第39話
その日、俺はヲ級を連れて工廠から戻っていた。明石によるヲ級のチェックが終わり、そのままどこかに行かないようにとの見張りの為なのだが、最近こうしてヲ級の見張りをしているせいで自主訓練の時間が取れないのがどうにも辛い。
まぁ、幸いヲ級は特に暴れたりすることもなく、粛々とこちらの言う事に従っているからそういう苦労はないんだが……。
そう思いながらも俺は家の前に着くと、戸を開けようとして、ふと、中から何か音が聞こえてくるのに気づいた。
「……」
耳を澄ませつつ腰を落とし、ゆっくりと戸に手をかける。そして、次の瞬間に一気に戸を開けて中に入った。
「……は?」
そこに居たのは、俺の蒲団に包まって寝ている女だった。俺が家に入った事にも気づいた様子はなく、寝息を立てている。誰だこいつ?
「……見タ事ナイ顔……チヌノコレ……?」
そう言ってヲ級は小指を立てた。おい、どっからそんな事知った?
そんなことを思いつつ、俺はヲ級の言葉を否定し、それから布団に近づき、掛布団を剥ぎ取った。
「んあ……返してえ……」
布団を剥いだ拍子に女が目を開けたが、まだ寝ぼけているようだ。
「人の布団で勝手に寝るな。お前は一体誰だ?」
「んー……私は加古……おやすみー」
そう言うと、加古は掛布団を取り返す事も諦めて枕に顔をうずめて寝息を立て始めた。おい、俺の枕だぞそれ。
「おい、起きろ。起きろっての」
加古の肩を掴んで激しく揺らすが全然起きようとしないなこいつ。仕方ない、少々強引にでも起こすしか……。
「おーい、チヌはん遊びにきたでー」
「チヌさんお邪魔します」
家の戸が開いて黒潮とまるゆが入ってきた。そして。
「……チ、チヌはんが女連れこんどるー!?」
「チ、チヌさん不潔ですー!」
大声を上げる二人を宥めなければいけなくなった。
「ああ、ちゃんと着任してる。期待に添えれるかはわからないが力は尽くす」
そう言って、電話を置いた提督は深くため息をついた。
「まさか挨拶に来るよりも早く寝に……しかもチヌの家に入って寝ているとは思わなかったぞ、加古」
「いやー、眠くてどこかいい場所がないかと探してたらつい目に入っちゃって」
俺の隣で加古が笑いながら頭を掻いてる。
「……チヌ、彼女は重巡の加古だ。以前この鎮守府で訓練を終えて別の鎮守府に異動してたんだが、見てのとおり異様なまでに寝ようとする。その為、今回こちらで鍛え直す事になったわけだ」
まぁ、昼間から誰かの家で寝るような性格じゃなぁ。
「で、だ。君にその教官役を任命する。期間は彼女を更生させるまでだ」
「……提督、お言葉ですが、艦娘の教育となれば香取が適任なのではないのですか?」
そう、この鎮守府は教育を主な目的とした鎮守府なのだから、教育するのは当然だがどうして俺が任命される?
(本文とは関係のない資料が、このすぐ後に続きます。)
/-- A port write (60_exceptions R541, R543 to R545): it is always logged with the time; an even port sets border, MIC and
beeper; on the 128K model the paging latch takes it unless locked, and the sound chip selects or writes a register under
its mask; nothing else changes. -/
def Obligations.PortWrites : Prop :=
  ∀ (s : State) (p : Word) (v : Byte), let t := portWrite p v s
    let m : Byte := match s.aySel.toNat with
      | 1 | 3 | 5 | 13 => 0x0F
      | 6 | 8 | 9 | 10 => 0x1F
      | _ => 0xFF
    let ay := s.cfg.model = .m128 ∧ p.getLsbD 15 = true ∧ p.getLsbD 1 = false
    t.log = s.log ++ [⟨s.frameT, p, v⟩] ∧
    t.border = (if p.getLsbD 0 then s.border else v.extractLsb' 0 3) ∧
    t.mic = (if p.getLsbD 0 then s.mic else v.getLsbD 3) ∧
    t.beeper = (if p.getLsbD 0 then s.beeper else v.getLsbD 4) ∧
    (s.cfg.model = .m128 ∧ p.getLsbD 15 = false ∧ p.getLsbD 1 = false ∧ s.paging.getLsbD 5 = false →
      t.paging = v.extractLsb' 0 6) ∧
    (¬(s.cfg.model = .m128 ∧ p.getLsbD 15 = false ∧ p.getLsbD 1 = false ∧ s.paging.getLsbD 5 = false) →
      t.paging = s.paging) ∧
    (ay ∧ p.getLsbD 14 = true → t.aySel = v.extractLsb' 0 4 ∧ t.ayReg = s.ayReg) ∧
    (ay ∧ p.getLsbD 14 = false → t.aySel = s.aySel ∧
      ∀ j : Fin 16, t.ayReg[j] = if j = s.aySel.toFin then v &&& m else s.ayReg[j]) ∧
    (¬ay → t.aySel = s.aySel ∧ t.ayReg = s.ayReg) ∧
    t = { s with
      log := t.log, border := t.border, mic := t.mic, beeper := t.beeper, paging := t.paging, aySel := t.aySel
      ayReg := t.ayReg }

/-- Contention (20_memory R89, 70_reset R613, R614, R616, R617): the delay of each position of a display line, the
addresses that wait, and the cycles of memory, of internal T-states and of a port, by the port's address. That what a
configuration adds to CONT_FIRST is a number of its own, `contShift`, is the model's choice (log 1); it is 0 by default, and
the first line then begins where R613 says. -/
def Obligations.Contention : Prop :=
  (∀ (cfg : Config) (t : Nat),
    let first := (match cfg.model with | .m48 => 14335 | .m128 => 14361) + cfg.contShift
    let len := match cfg.model with | .m48 => 224 | .m128 => 228
    delay cfg t =
      if t < first ∨ first + 192 * len ≤ t ∨ 128 ≤ (t - first) % len then 0
      else [6, 5, 4, 3, 2, 1, 0, 0].getD ((t - first) % len % 8) 0) ∧
  (∀ (s : State) (a : Word),
    (s.cfg.model = .m48 → contended s a = decide (0x4000 ≤ a.toNat ∧ a.toNat < 0x8000)) ∧
    (s.cfg.model = .m128 → contended s a =
      decide ((0x4000 ≤ a.toNat ∧ a.toNat < 0x8000) ∨ (0xC000 ≤ a.toNat ∧ s.paging.toNat % 2 = 1)))) ∧
  (∀ (s : State) (a : Word) (n k : Nat), let w (t : Nat) : Nat := if contended s a then delay s.cfg t else 0
    cycle a n s = { s with frameT := s.frameT + w s.frameT + n } ∧
    internal a 0 s = s ∧
    internal a (k + 1) s = internal a k { s with frameT := s.frameT + w s.frameT + 1 }) ∧
  (∀ (s : State) (p : Word), let c (n t : Nat) : Nat := t + delay s.cfg t + n
    let finish :=
      if contended s p = false ∧ p.getLsbD 0 = true then s.frameT + 4
      else if contended s p = false then c 3 (s.frameT + 1)
      else if p.getLsbD 0 = false then c 3 (c 1 s.frameT)
      else c 1 (c 1 (c 1 (c 1 s.frameT)))
    ioCycle p s = { s with frameT := finish })

/-! ### The step -/

/-- A step of the machine runs the decoded instruction: when the coordinator has done its part and no interrupt is taken
and the CPU is not halted, the instruction the bytes at PC decode to is executed, with `inhibit` cleared. -/
def Obligations.StepRunsDecoded : Prop :=
  ∀ (s : State) (i : Instr) (rest : List Byte), stepKind (coordinate s) = .instruction →
    decode (fetchWindow (coordinate s)) = .ok (i, rest) → i.WellFormed = true →
    step s = exec i { coordinate s with inhibit := false } ∧
    fetchWindow s = [read8 s s.pc, read8 s (s.pc + 1), read8 s (s.pc + 2), read8 s (s.pc + 3)] ∧
    fetchWindow (coordinate s) = fetchWindow s

/-- One of four things, in this order (60_exceptions R504, R506): the NMI, the maskable interrupt, a halted cycle that
changes R and the time only, the instruction at PC; `inhibit` skips the first two and is cleared. -/
def Obligations.StepPriority : Prop :=
  ∀ s : State, let t := { s with inhibit := false }
    let accepts := s.intState = .pending ∧ s.iff1 = true ∧
      (s.cfg.intHold = none ∨ ∃ n, s.cfg.intHold = some n ∧ s.frameT < s.cfg.intOffset + n)
    (s.inhibit = false ∧ s.nmiPending = true → cpuStep s = .next (nmiResponse t)) ∧
    (s.inhibit = false ∧ s.nmiPending = false ∧ accepts → cpuStep s = intResponse t) ∧
    ((s.inhibit = true ∨ (s.nmiPending = false ∧ ¬accepts)) →
      (s.halted = true →
        cpuStep s = .next { t with r := refreshed s.r 1, frameT := timeAfter s.cfg s.paging s.frameT [.mem s.pc 4] }) ∧
      (s.halted = false → ∃ i, i.WellFormed = true ∧
        decode (fetchWindow s) = .ok (i, (fetchWindow s).drop i.length) ∧ cpuStep s = exec i t))

/-- The two interrupt responses (60_exceptions R507 to R511, 70_reset R618): PC is pushed and nothing else saved; the
NMI keeps IFF2 and goes to 0x0066; the maskable interrupt clears both and goes to the RST address of the bus byte, to
0x0038, or to the word at `I : INT_BUS_BYTE` read after the push; in mode 0 a byte that is no RST is refused. -/
def Obligations.InterruptResponses : Prop :=
  ∀ s : State,
    nmiResponse s =
      { ran (pushed16 s.pc s) 0 1 ([.ack 5] ++ cycPush s) with
        nmiPending := false, halted := false, iff1 := false, pc := 0x0066, memptr := 0x0066 } ∧
    (let entered : State :=
      { ran (pushed16 s.pc s) 0 1 ([.ack 7] ++ cycPush s) with
        intState := .serviced, halted := false, iff1 := false, iff2 := false }
     let v : Word := s.i ++ s.cfg.intBusByte
     let dest := read8 (pushed16 s.pc s) (v + 1) ++ read8 (pushed16 s.pc s) v
     intResponse s = match s.im with
      | .im0 =>
        if s.cfg.intBusByte.toNat / 64 = 3 ∧ s.cfg.intBusByte.toNat % 8 = 7 then
          .next { entered with
            pc := BitVec.ofNat 16 (s.cfg.intBusByte.toNat / 8 % 8 * 8)
            memptr := BitVec.ofNat 16 (s.cfg.intBusByte.toNat / 8 % 8 * 8) }
        else .refused .im0NonRst
      | .im1 => .next { entered with pc := 0x0038, memptr := 0x0038 }
      | .im2 => .next { ran entered 0 0 [.mem v 3, .mem (v + 1) 3] with pc := dest, memptr := dest })

/-- No instruction traps and no step faults (60_exceptions R500, R501, R515): every instruction answers a next state in
every state; a step is refused exactly when a maskable interrupt is accepted in mode 0 with a bus byte that is no RST. -/
def Obligations.NoTrap : Prop :=
  (∀ (i : Instr) (s : State), ∃ t, exec i s = .next t) ∧
  (∀ (s : State) (e : Fault), step s ≠ .fault e) ∧
  (∀ (s : State) (e : Refusal), step s = .refused e ↔
    e = .im0NonRst ∧ stepKind (coordinate s) = .int ∧ s.im = .im0 ∧ s.cfg.intBusByte &&& 0xC7 ≠ 0xC7)

/-- What the coordinator does (60_exceptions R520 to R522): it raises the request once per frame, when the time has
reached INT_OFFSET; it ends a frame whose budget is met, the overshoot carried over, and starts the next with the
request Idle and the log empty; a bare step of the host's has none of it (log 6). -/
def Obligations.Coordinator : Prop :=
  ∀ s : State, let B := frameTstates s.cfg.model
    (s.drive = .single → coordinate s = s) ∧
    (s.drive = .frames → s.frameT < B →
      coordinate s = { s with intState :=
        if s.intState = .idle ∧ s.cfg.intOffset ≤ s.frameT then .pending else s.intState }) ∧
    (s.drive = .frames → B ≤ s.frameT →
      coordinate s = { s with
        frameT := s.frameT - B, log := [], intState := if s.cfg.intOffset ≤ s.frameT - B then .pending else .idle }) ∧
    (∀ fuel, s.drive = .frames → s.frameT < B → frameLoop (fuel + 1) s =
      match step s with
      | .next t => frameLoop fuel t
      | .fault e => .fault e
      | .refused e => .refused e)

/-- The transitions of the request (60_exceptions R503) and the writers of `inhibit` and `nmi_pending` (10_state R34 to
R36): a step changes the request only by accepting it; only EI and NONI leave `inhibit` set. -/
def Obligations.InterruptState : Prop :=
  (∀ s : State,
    (startFrame s).intState = .idle ∧
    (raiseInt s).intState =
      (if s.intState = .idle ∧ s.cfg.intOffset ≤ s.frameT then .pending else s.intState) ∧
    (endFrame s).intState = (if s.intState = .idle then .pending else s.intState)) ∧
  (∀ s t : State, cpuStep s = .next t →
    t.intState = (if stepKind s = .int then .serviced else s.intState) ∧
    t.nmiPending = (if stepKind s = .nmi then false else s.nmiPending) ∧
    (t.inhibit = true ↔ stepKind s = .instruction ∧
      ∃ i rest, decode (fetchWindow s) = .ok (i, rest) ∧ (i = .ei ∨ ∃ xy, i = .noni xy)))

/-- How R counts (10_state R29): one per opcode fetch, so once for an unprefixed instruction and a NONI, twice after a CB,
ED, DD or FD byte; once per interrupt response and per halted cycle; bit 7 stays; only LD R,A writes R whole; LD A,R
reads R after its own fetches. -/
def Obligations.RefreshCount : Prop :=
  (∀ (i : Instr) (s t : State), exec i s = .next t →
    t.r = if i = .ldRA then s.a
      else s.r.extractLsb' 7 1 ++ BitVec.ofNat 7 (s.r.toNat % 128 + opFetches i)) ∧
  (∀ s t : State, exec .ldAR s = .next t → t.a = t.r) ∧
  (∀ s t : State, cpuStep s = .next t → stepKind s ≠ .instruction →
    t.r = s.r.extractLsb' 7 1 ++ BitVec.ofNat 7 (s.r.toNat % 128 + 1))

/-- The lock bit of the paging latch (20_memory R83, 60_exceptions R544): once it is 1, no step changes the latch; on the
48K model none ever does. -/
def Obligations.PagingLock : Prop :=
  ∀ s t : State, step s = .next t →
    (s.paging.getLsbD 5 = true → t.paging = s.paging) ∧ (s.cfg.model = .m48 → t.paging = s.paging)

/-- The end of a run (70_reset R620): from an ended state every step is a halted cycle, which changes only R and the
time; the state stays ended. -/
def Obligations.EndedStays : Prop :=
  ∀ s : State, s.ended →
    cpuStep s = .next { s with
      inhibit := false, r := refreshed s.r 1, frameT := timeAfter s.cfg s.paging s.frameT [.mem s.pc 4] } ∧
    ∃ t, step s = .next t ∧ t.ended ∧ t.pc = s.pc ∧ t.ram = s.ram

/-- What a step costs (60_exceptions R504, 70_reset R619): at least 4 T-states and fewer than 128. -/
def Obligations.StepCost : Prop :=
  ∀ s t : State, cpuStep s = .next t → s.frameT + 4 ≤ t.frameT ∧ t.frameT < s.frameT + 128

/-- A frame (60_exceptions R520, R521, R523). `runFrame()` ends: from a time within the budget it completes at B or beyond
by less than 128; the overshoot carries over; the request has been raised; the log and the video RAM are returned. Or it is
refused, and then only because some step of the frame accepts a maskable interrupt in mode 0 with a bus byte that is no
RST (R508): modes 1 and 2, and every mode with an RST byte, complete. The loop is written with a fuel that always suffices
(log 16). -/
def Obligations.RunFrame : Prop :=
  ∀ s : State,
    (∃ t res, runFrame s = .next (t, res) ∧
      frameTstates s.cfg.model ≤ res.completed ∧
      (s.frameT < frameTstates s.cfg.model → res.completed < frameTstates s.cfg.model + 128) ∧
      t.frameT + frameTstates s.cfg.model = res.completed ∧
      t.intState ≠ .idle ∧ res.log = t.log ∧ res.video.length = 6912 ∧
      ∀ k, k < 6912 → res.video[k]? = some (t.ram.read
        ((match t.cfg.model with | .m48 => 0 | .m128 => if t.paging.getLsbD 3 then 7 else 5) * 16384 + k))) ∨
    (s.cfg.intBusByte &&& 0xC7 ≠ 0xC7 ∧ runFrame s = .refused .im0NonRst ∧
      ∃ k u, frameLoop k (startFrame s) = .next u ∧ u.frameT < frameTstates s.cfg.model ∧
        stepKind (raiseInt u) = .int ∧ u.im = .im0)

/-- Every step keeps the invariant: both banks of memory canonical and within their pages, and no paging latch on the 48K
model (10_state R39, R40). -/
def Obligations.StepKeepsInv : Prop :=
  ∀ s t : State, s.Inv → step s = .next t → t.Inv

/-- The invariant holds at reset. -/
def Obligations.ResetInv : Prop := State.reset.Inv

/-- No step changes the ROM, the configuration, the keyboard and tape inputs or what `step` stands for (10_state R39, R42,
00_scope R7). -/
def Obligations.StepKeepsInputs : Prop :=
  ∀ s t : State, step s = .next t → SameInputs s t

/-! ### Frames: what an instruction leaves as it was -/

/-- A register that is no destination of an instruction keeps its value: the shadow set, the index registers, SP, I and
MEMPTR among them; R and PC have their own statements. -/
def Obligations.RegisterFrame : Prop :=
  ∀ (i : Instr) (s t : State), exec i s = .next t → ∀ g : Reg, g ∉ destsOf i → g.value t = g.value s

/-- A flag the spec does not name for an instruction keeps its value (10_state R27). -/
def Obligations.FlagFrame : Prop :=
  ∀ (i : Instr) (s t : State), exec i s = .next t →
    ∀ k, k < 8 → (flagMaskOf i).getLsbD k = false → t.f.getLsbD k = s.f.getLsbD k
「もちろん香取にもやってもらう。だが、香取には他にも教育する相手が居るからな……。正直、加古のあれは専属で誰かつけないと修正できないと判断されているんだよ」
「……事情はわかりましたが、私には教官の経験なんて皆無です。正直な所どうすればいいのかわからないのですが」
俺の困惑した顔に提督は少し溜息をついた。
「基本は香取の指示に従ってくれればいい。それと、当面の間君の見回りの任務から外して加古の事にその分の時間を割いてもらうから、頼んだぞ」
……なんとも反応に困るが、取りあえず俺は了解しました。と返した。